**Work item**
Set down exactly the lines of the records from the top to the line containing "(b.modSec f).free = b.free := rfl"; include both.

**Dataset records**
@[simp] theorem Bar.modSec_sec (f : Security → Security) : (b.modSec f).sec = f b.sec := rfl
@[simp] theorem Bar.modSec_now (f : Security → Security) : (b.modSec f).now = b.now := rfl
@[simp] theorem Bar.modSec_free (f : Security → Security) : (b.modSec f).free = b.free := rfl
@[simp] theorem Bar.modSec_segs (f : Security → Security) : (b.modSec f).segs = b.segs := rfl
@[simp] theorem Bar.modSec_lines (f : Security → Security) : (b.modSec f).lines = b.lines := rfl
@[simp] theorem Bar.modSec_par (f : Security → Security) : (b.modSec f).par = b.par := rfl
@[simp] theorem Bar.modSec_persist (f : Security → Security) : (b.modSec f).persist = b.persist := rfl
@[simp] theorem Bar.modSec_ecat (f : Security → Security) : (b.modSec f).ecat = b.ecat := rfl
@[simp] theorem Bar.modSec_log (f : Security → Security) : (b.modSec f).log = b.log := rfl
@[simp] theorem Bar.modSec_sm1 (f : Security → Security) : (b.modSec f).sm1 = b.sm1 := rfl
@[simp] theorem Bar.modSec_sdoM (f : Security → Security) : (b.modSec f).sdoM = b.sdoM := rfl
@[simp] theorem Bar.modSec_sdoB (f : Security → Security) : (b.modSec f).sdoB = b.sdoB := rfl
@[simp] theorem Bar.modSec_seg (f : Security → Security) : (b.modSec f).seg = b.seg := rfl
@[simp] theorem Bar.modSec_foe (f : Security → Security) : (b.modSec f).foe = b.foe := rfl
@[simp] theorem Bar.modSec_foeDetail (f : Security → Security) : (b.modSec f).foeDetail = b.foeDetail := rfl
@[simp] theorem Bar.modSec_io (f : Security → Security) : (b.modSec f).io = b.io := rfl
@[simp] theorem Bar.modSec_cap (f : Security → Security) : (b.modSec f).cap = b.cap := rfl
@[simp] theorem Bar.modSec_saf (f : Security → Security) : (b.modSec f).saf = b.saf := rfl
@[simp] theorem Bar.modSec_thm (f : Security → Security) : (b.modSec f).thm = b.thm := rfl
@[simp] theorem Bar.modSec_nz (f : Security → Security) : (b.modSec f).nz = b.nz := rfl
@[simp] theorem Bar.modSec_cod (f : Security → Security) : (b.modSec f).cod = b.cod := rfl
@[simp] theorem Bar.modSec_sto (f : Security → Security) : (b.modSec f).sto = b.sto := rfl
@[simp] theorem Bar.modSec_dlv (f : Security → Security) : (b.modSec f).dlv = b.dlv := rfl

@[simp] theorem Bar.modEcat_ecat (f : Ecat → Ecat) : (b.modEcat f).ecat = f b.ecat := rfl
@[simp] theorem Bar.modEcat_now (f : Ecat → Ecat) : (b.modEcat f).now = b.now := rfl
@[simp] theorem Bar.modEcat_free (f : Ecat → Ecat) : (b.modEcat f).free = b.free := rfl
@[simp] theorem Bar.modEcat_segs (f : Ecat → Ecat) : (b.modEcat f).segs = b.segs := rfl
@[simp] theorem Bar.modEcat_lines (f : Ecat → Ecat) : (b.modEcat f).lines = b.lines := rfl
@[simp] theorem Bar.modEcat_par (f : Ecat → Ecat) : (b.modEcat f).par = b.par := rfl
@[simp] theorem Bar.modEcat_persist (f : Ecat → Ecat) : (b.modEcat f).persist = b.persist := rfl
@[simp] theorem Bar.modEcat_log (f : Ecat → Ecat) : (b.modEcat f).log = b.log := rfl
@[simp] theorem Bar.modEcat_sm1 (f : Ecat → Ecat) : (b.modEcat f).sm1 = b.sm1 := rfl
@[simp] theorem Bar.modEcat_sdoM (f : Ecat → Ecat) : (b.modEcat f).sdoM = b.sdoM := rfl
@[simp] theorem Bar.modEcat_sdoB (f : Ecat → Ecat) : (b.modEcat f).sdoB = b.sdoB := rfl
@[simp] theorem Bar.modEcat_seg (f : Ecat → Ecat) : (b.modEcat f).seg = b.seg := rfl
@[simp] theorem Bar.modEcat_foe (f : Ecat → Ecat) : (b.modEcat f).foe = b.foe := rfl
@[simp] theorem Bar.modEcat_foeDetail (f : Ecat → Ecat) : (b.modEcat f).foeDetail = b.foeDetail := rfl
@[simp] theorem Bar.modEcat_io (f : Ecat → Ecat) : (b.modEcat f).io = b.io := rfl
@[simp] theorem Bar.modEcat_cap (f : Ecat → Ecat) : (b.modEcat f).cap = b.cap := rfl
@[simp] theorem Bar.modEcat_saf (f : Ecat → Ecat) : (b.modEcat f).saf = b.saf := rfl
@[simp] theorem Bar.modEcat_thm (f : Ecat → Ecat) : (b.modEcat f).thm = b.thm := rfl
@[simp] theorem Bar.modEcat_nz (f : Ecat → Ecat) : (b.modEcat f).nz = b.nz := rfl
@[simp] theorem Bar.modEcat_cod (f : Ecat → Ecat) : (b.modEcat f).cod = b.cod := rfl
@[simp] theorem Bar.modEcat_sto (f : Ecat → Ecat) : (b.modEcat f).sto = b.sto := rfl
@[simp] theorem Bar.modEcat_dlv (f : Ecat → Ecat) : (b.modEcat f).dlv = b.dlv := rfl
@[simp] theorem Bar.modEcat_sec (f : Ecat → Ecat) : (b.modEcat f).sec = b.sec := rfl

@[simp] theorem Bar.modSaf_saf (f : Safety → Safety) : (b.modSaf f).saf = f b.saf := rfl
@[simp] theorem Bar.modSaf_now (f : Safety → Safety) : (b.modSaf f).now = b.now := rfl
@[simp] theorem Bar.modSaf_free (f : Safety → Safety) : (b.modSaf f).free = b.free := rfl
@[simp] theorem Bar.modSaf_segs (f : Safety → Safety) : (b.modSaf f).segs = b.segs := rfl
@[simp] theorem Bar.modSaf_lines (f : Safety → Safety) : (b.modSaf f).lines = b.lines := rfl
@[simp] theorem Bar.modSaf_par (f : Safety → Safety) : (b.modSaf f).par = b.par := rfl
@[simp] theorem Bar.modSaf_persist (f : Safety → Safety) : (b.modSaf f).persist = b.persist := rfl
@[simp] theorem Bar.modSaf_ecat (f : Safety → Safety) : (b.modSaf f).ecat = b.ecat := rfl
@[simp] theorem Bar.modSaf_log (f : Safety → Safety) : (b.modSaf f).log = b.log := rfl
@[simp] theorem Bar.modSaf_sm1 (f : Safety → Safety) : (b.modSaf f).sm1 = b.sm1 := rfl
@[simp] theorem Bar.modSaf_sdoM (f : Safety → Safety) : (b.modSaf f).sdoM = b.sdoM := rfl
@[simp] theorem Bar.modSaf_sdoB (f : Safety → Safety) : (b.modSaf f).sdoB = b.sdoB := rfl
@[simp] theorem Bar.modSaf_seg (f : Safety → Safety) : (b.modSaf f).seg = b.seg := rfl
@[simp] theorem Bar.modSaf_foe (f : Safety → Safety) : (b.modSaf f).foe = b.foe := rfl
@[simp] theorem Bar.modSaf_foeDetail (f : Safety → Safety) : (b.modSaf f).foeDetail = b.foeDetail := rfl
@[simp] theorem Bar.modSaf_io (f : Safety → Safety) : (b.modSaf f).io = b.io := rfl
@[simp] theorem Bar.modSaf_cap (f : Safety → Safety) : (b.modSaf f).cap = b.cap := rfl
@[simp] theorem Bar.modSaf_thm (f : Safety → Safety) : (b.modSaf f).thm = b.thm := rfl
@[simp] theorem Bar.modSaf_nz (f : Safety → Safety) : (b.modSaf f).nz = b.nz := rfl
@[simp] theorem Bar.modSaf_cod (f : Safety → Safety) : (b.modSaf f).cod = b.cod := rfl
@[simp] theorem Bar.modSaf_sto (f : Safety → Safety) : (b.modSaf f).sto = b.sto := rfl
@[simp] theorem Bar.modSaf_dlv (f : Safety → Safety) : (b.modSaf f).dlv = b.dlv := rfl
@[simp] theorem Bar.modSaf_sec (f : Safety → Safety) : (b.modSaf f).sec = b.sec := rfl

**Result for this task**
@[simp] theorem Bar.modSec_sec (f : Security → Security) : (b.modSec f).sec = f b.sec := rfl
@[simp] theorem Bar.modSec_now (f : Security → Security) : (b.modSec f).now = b.now := rfl
@[simp] theorem Bar.modSec_free (f : Security → Security) : (b.modSec f).free = b.free := rfl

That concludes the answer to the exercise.